The human genome—the sum total of hereditary information in a person—contains a lot more than the protein-coding genes teenagers learn about in school, a massive international project has found. When researchers decided to sequence the human genome in the late 1990s, they were focused on finding those traditional genes so as to identify all the proteins necessary for life. Each gene was thought to be a discrete piece of DNA; the order of its DNA bases—the well-known "letter" molecules that are the building blocks of DNA—were thought to code for a particular protein. But scientists deciphering the human genome found, to their surprise, that these protein-coding genes took up less than 3% of the genome. In between were billions of other bases that seemed to have no purpose.
Now a U.S.-funded project, called the Encyclopedia of DNA Elements (ENCODE), has found that many of these bases do, nevertheless, play a role in human biology: They help determine when a gene is turned on or off, for example. This regulation is what makes one cell a kidney cell, for instance, and another a brain cell. "There's a lot more to the genome than genes," says Mark Gerstein, a bioinformatician at Yale University.
The insights from this project are helping researchers understand the links between genetics and disease. "We are informing disease studies in a way that would be very hard to do otherwise," says Ewan Birney, a bioinformatician at the European Bioinformatics Institute in Hinxton, U.K., who led the ENCODE analysis.
As part of ENCODE, 32 institutions did computer analyses, biochemical tests, and sequencing studies on 147 cell types—six fairly extensively—to find out what each of the genome's 3 billion bases does. About 80% of the genome is biochemically active, ENCODE's 442 researchers report today in Nature. Some of these DNA bases serve as landing spots for proteins that influence gene activity. Others are converted into strands of RNA that perform functions themselves, such as gene regulation. (RNA is typically thought of as the intermediary messenger molecule that helps make proteins, but ENCODE showed that much of RNA is an end product and is not used to make proteins.) And many bases are simply places where chemical modifications serve to silence stretches of our chromosomes.
Credit: ENCODE project
ENCODE's results are changing how scientists think about genes. It found about 76% of the genome's DNA is transcribed into RNA of one sort or another, way more than researchers had originally expected. That DNA includes slightly less than 21,000 protein-coding genes (some researchers once estimated we had more than 100,000 such genes); "genes" for 8800 small RNA molecules and 9600 long noncoding RNA molecules, each of which is at least 200 bases long; and 11,224 stretches of DNA that are classified as pseudogenes, "dead" genes now known to really be active in some cell types or individuals. In addition, efforts to define the beginning end, and coding regions of these genes revealed that genes can overlap and have multiple beginnings and ends.

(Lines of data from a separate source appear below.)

-- ==== Sys2Proof/Proofs/Invariant.lean ====
section
/-! PROOF. What every step keeps: each part of the invariant over the effect of a command, and the step. -/

namespace Sys2Proof.Machine

/-! From the effect of a command to the step. -/

/-- What a completion, the taking of a word and the effect of every command keep, every step keeps. -/
theorem step_keeps (P : State → Prop) (hfinish : ∀ c s, P s → P (finish c s))
    (htake : ∀ s, P s → P (takeWord s)) (heffect : ∀ i v s, P s → P (effect i v s))
    (s s' : State) (hs : P s) (h : step s = .next s') : P s' := by
  rcases step_cases s with ⟨-, hstep⟩ | ⟨_, _, -, -, hstep⟩ | ⟨_, i, -, -, hstep⟩
  · cases hstep.symm.trans h
    exact hs
  · cases hstep.symm.trans h
    exact hfinish _ _ (htake s hs)
  · rcases exec_cases i (takeWord s) with ⟨-, v, -, hexec⟩ | ⟨-, hexec⟩
    · cases (hstep.trans hexec).symm.trans h
      exact heffect i v _ (htake s hs)
    · cases (hstep.trans hexec).symm.trans h
      exact hfinish _ _ (htake s hs)

/-- What the shared operations keep, the effect of every command keeps. A new voice record has the old
waveform or one of the four masks (R37). -/
theorem effect_keeps (P : State → Prop) (hfinish : ∀ c s, P s → P (finish c s))
    (hemit : ∀ e s, P s → P (emit e s)) (hvol4 : ∀ n s, P s → P (setVol4 n s))
    (hvoice : ∀ v x s, (x.wave = (s.voice v).wave ∨ ∃ w : Waveform, x.wave = w.mask) →
      P s → P (setVoice v x s))
    (i : Instr) (v : VoiceIdx) (s : State) (hs : P s) : P (effect i v s) := by
  cases i with
  | start => exact hfinish _ _ (hemit _ _ (hemit _ _ hs))
  | setVolume vol => exact hfinish _ _ (hemit _ _ (hvol4 _ _ hs))
  | setAdsr _ att dec sus rel =>
    exact hfinish _ _ (hemit _ _ (hemit _ _ (hvoice _ _ _ (.inl rfl) hs)))
  | setWaveform _ wave => exact hfinish _ _ (hemit _ _ (hvoice _ _ _ (.inr ⟨wave, rfl⟩) hs))
  | setPulseWidth _ width =>
    exact hfinish _ _ (hemit _ _ (hemit _ _ (hvoice _ _ _ (.inl rfl) hs)))
  | setFilterEnabled _ enabled => exact hfinish _ _ (hemit _ _ (hvoice _ _ _ (.inl rfl) hs))
  | playNote _ note velocity =>
    exact hfinish _ _ (hemit _ _ (hemit _ _ (hemit _ _ (hvoice _ _ _ (.inl rfl) hs))))

/-! The parts of the invariant over the effect of a command. -/

/-- R33, R50: the ghost chip changes by bus events alone. -/
theorem effect_keeps_chip_wf (i : Instr) (v : VoiceIdx) (s : State) (h : s.chip.wf = true) :
    (effect i v s).chip.wf = true :=
  effect_keeps (fun s => s.chip.wf = true) (fun _ _ h => h) (fun e s h => chip_wf_chipAfter e s.chip h)
    (fun _ _ h => h) (fun _ _ _ _ h => h) i v s h

/-- R33: the ghost chip hears every event that the trace gets. -/
theorem effect_keeps_chip_replay (i : Instr) (v : VoiceIdx) (s : State)
    (h : s.chip = chipOfTrace s.trace) : (effect i v s).chip = chipOfTrace (effect i v s).trace :=
  effect_keeps (fun s => s.chip = chipOfTrace s.trace) (fun _ _ h => h)
    (fun e s h => by rw [emit_chip, emit_trace, chipOfTrace_append, h])
    (fun _ _ h => h) (fun _ _ _ _ h => h) i v s h

/-- R21, R22: a new record must have a legal waveform of its own or the old one's. -/
theorem setVoice_keeps_waveLegal (v : VoiceIdx) (x : Voice) (s : State)
    (hx : x.wave = (s.voice v).wave ∨ ∃ w : Waveform, x.wave = w.mask)
    (h : ∀ u, waveLegal s.params (s.voice u)) (u : VoiceIdx) :
    waveLegal (setVoice v x s).params ((setVoice v x s).voice u) := by
  by_cases hu : u = v
  · rw [setVoice_params, setVoice_voice, if_pos hu]
    rcases hx with hold | hmask
    · simpa only [waveLegal, hold] using h v
    · exact .inr hmask
  · rw [setVoice_params, setVoice_voice, if_neg hu]
    exact h u

/-- R21, R22: `setWaveform` alone changes a waveform, to one of the four masks. -/
theorem effect_keeps_waveLegal (i : Instr) (v : VoiceIdx) (s : State)
    (h : ∀ u, waveLegal s.params (s.voice u)) (u : VoiceIdx) :
    waveLegal (effect i v s).params ((effect i v s).voice u) :=
  effect_keeps (fun s => ∀ u, waveLegal s.params (s.voice u)) (fun _ _ h => h) (fun _ _ h => h)
    (fun _ _ h => h) setVoice_keeps_waveLegal i v s h u

/-- R34: the effect of a command rewrites each register whose part of the shadow it changes. -/
theorem effect_keeps_shadowConsistent (i : Instr) (v : VoiceIdx) (s : State)
    (hp : s.params.Admissible) (h : ShadowConsistent s) : ShadowConsistent (effect i v s) := by
  cases i with
  | start => exact shadowConsistent_of_read_none fun _ => rfl
  | setVolume vol =>
    refine rewrite_keeps_shadowConsistent h hp .volume rfl rfl fun q hq => ?_
    cases q with
    | volume => exact absurd rfl hq
    | control u | envelope u | pulseWidth u | filter => rfl
  | setAdsr _ att dec sus rel =>
    refine rewrite_keeps_shadowConsistent h hp (.envelope v) rfl ?_ fun q hq => shadowReg_bytes_setVoice
      (fun _ => ⟨rfl, rfl⟩) (fun e => absurd e hq) (fun _ => rfl) (fun _ => rfl)
    simp [effect, writeEnvelope, regOffset, ShadowReg.base, ShadowReg.bytes]
  | setWaveform _ wave =>
    refine rewrite_keeps_shadowConsistent h hp (.control v) rfl ?_ fun q hq => shadowReg_bytes_setVoice
      (fun e => absurd e hq) (fun _ => rfl) (fun _ => rfl) (fun _ => rfl)
    simp [effect, writeControl, regOffset, ShadowReg.base, ShadowReg.bytes]
  | setPulseWidth _ width =>
    refine rewrite_keeps_shadowConsistent h hp (.pulseWidth v) rfl ?_ fun q hq => shadowReg_bytes_setVoice
      (fun _ => ⟨rfl, rfl⟩) (fun _ => rfl) (fun e => absurd e hq) (fun _ => rfl)
    simp [effect, writePulseWidth, regOffset, ShadowReg.base, ShadowReg.bytes]
  | setFilterEnabled _ enabled =>
    exact rewrite_keeps_shadowConsistent h hp .filter rfl rfl fun q hq => shadowReg_bytes_setVoice
      (fun _ => ⟨rfl, rfl⟩) (fun _ => rfl) (fun _ => rfl) (fun e => absurd e hq)
  | playNote _ note velocity =>
    refine rewrite_keeps_shadowConsistent
      (writeFrequency_keeps_shadowConsistent h hp v (noteToWord note)) hp (.control v) rfl ?_ fun q hq =>
      shadowReg_bytes_setVoice (s := writeFrequency v (noteToWord note) s)
        (fun e => absurd e hq) (fun _ => rfl) (fun _ => rfl) (fun _ => rfl)
    simp [effect, writeControl, writeFrequency, regOffset, ShadowReg.base, ShadowReg.bytes]

/-- R29, R30: a completion that leaves `err` at 0 ended with `OK`, whatever the status was before. -/
theorem finish_res_of_err_false (c : ResultCode) (s : State) (h : (finish c s).err = false) :
    (finish c s).res = 0 := by
  cases c with
  | ok => rfl
  | errVoice | errPw | errRange | errIllegal => cases h

/-! The whole invariant. -/

theorem finish_keeps_inv (c : ResultCode) (s : State) (h : Inv s) : Inv (finish c s) where
  params := h.params
  shadow := finish_keeps_shadowConsistent h.shadow c
  ghost := h.ghost
  chipForm := h.chipForm
  waves := h.waves
  codes := bits_le_four c
  clean := finish_res_of_err_false c s

theorem takeWord_keeps_inv (s : State) (h : Inv s) : Inv (takeWord s) where
  params := h.params
  shadow := takeWord_keeps_shadowConsistent h.shadow
  ghost := h.ghost
  chipForm := h.chipForm
  waves := h.waves
  codes := h.codes
  clean := h.clean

The project uncovered 4 million spots in our DNA that act as switches controlling gene activity. Those switches can be both near and far from the gene they regulate and act in different combinations in different cell types to give each cell type a unique genomic identity. In addition, at least some of the RNA strands produced by the genome also help to control how much protein results from a particular gene's activity. Thus, the regulation of a gene is proving much more complex than expected.
These and other findings appear today in six papers in Nature, and 24 in Genome Research and Genome Biology. Two additional papers are published today on Science online. In a database, ENCODE has created a map showing the roles of all the different bases. "It's like Google Maps for the human genome," says Elise Feingold, a program director for the National Human Genome Research Institute in Bethesda, Maryland, which funded ENCODE. With Google Maps one can choose various views to see different aspects of the landscape. Likewise, in the ENCODE map, one can zoom in from the chromosome level to the individual bases and switch from looking at whether those bases yield RNA or are places where DNA-regulatory proteins bind, for example.
This catalog "will change the way people think about and actually use the human genome, says John A. Stamatoyannopoulos, an ENCODE researcher at the University of Washington, Seattle.
Already he and others are harnessing this information—much of which is already publicly available—to learn about genetic influences on disease. Many large-scale studies have linked specific base changes to higher or lower risks for disorders ranging from diabetes to arthritis. Now researchers can look to see whether those variants are involved in regulation of some sort and if so, what genes are being regulated. For his study of cancer and epigenetics, "ENCODE data were fundamental," says Mathieu Lupien, a molecular biologist from the University of Toronto in Canada who was not associated with ENCODE.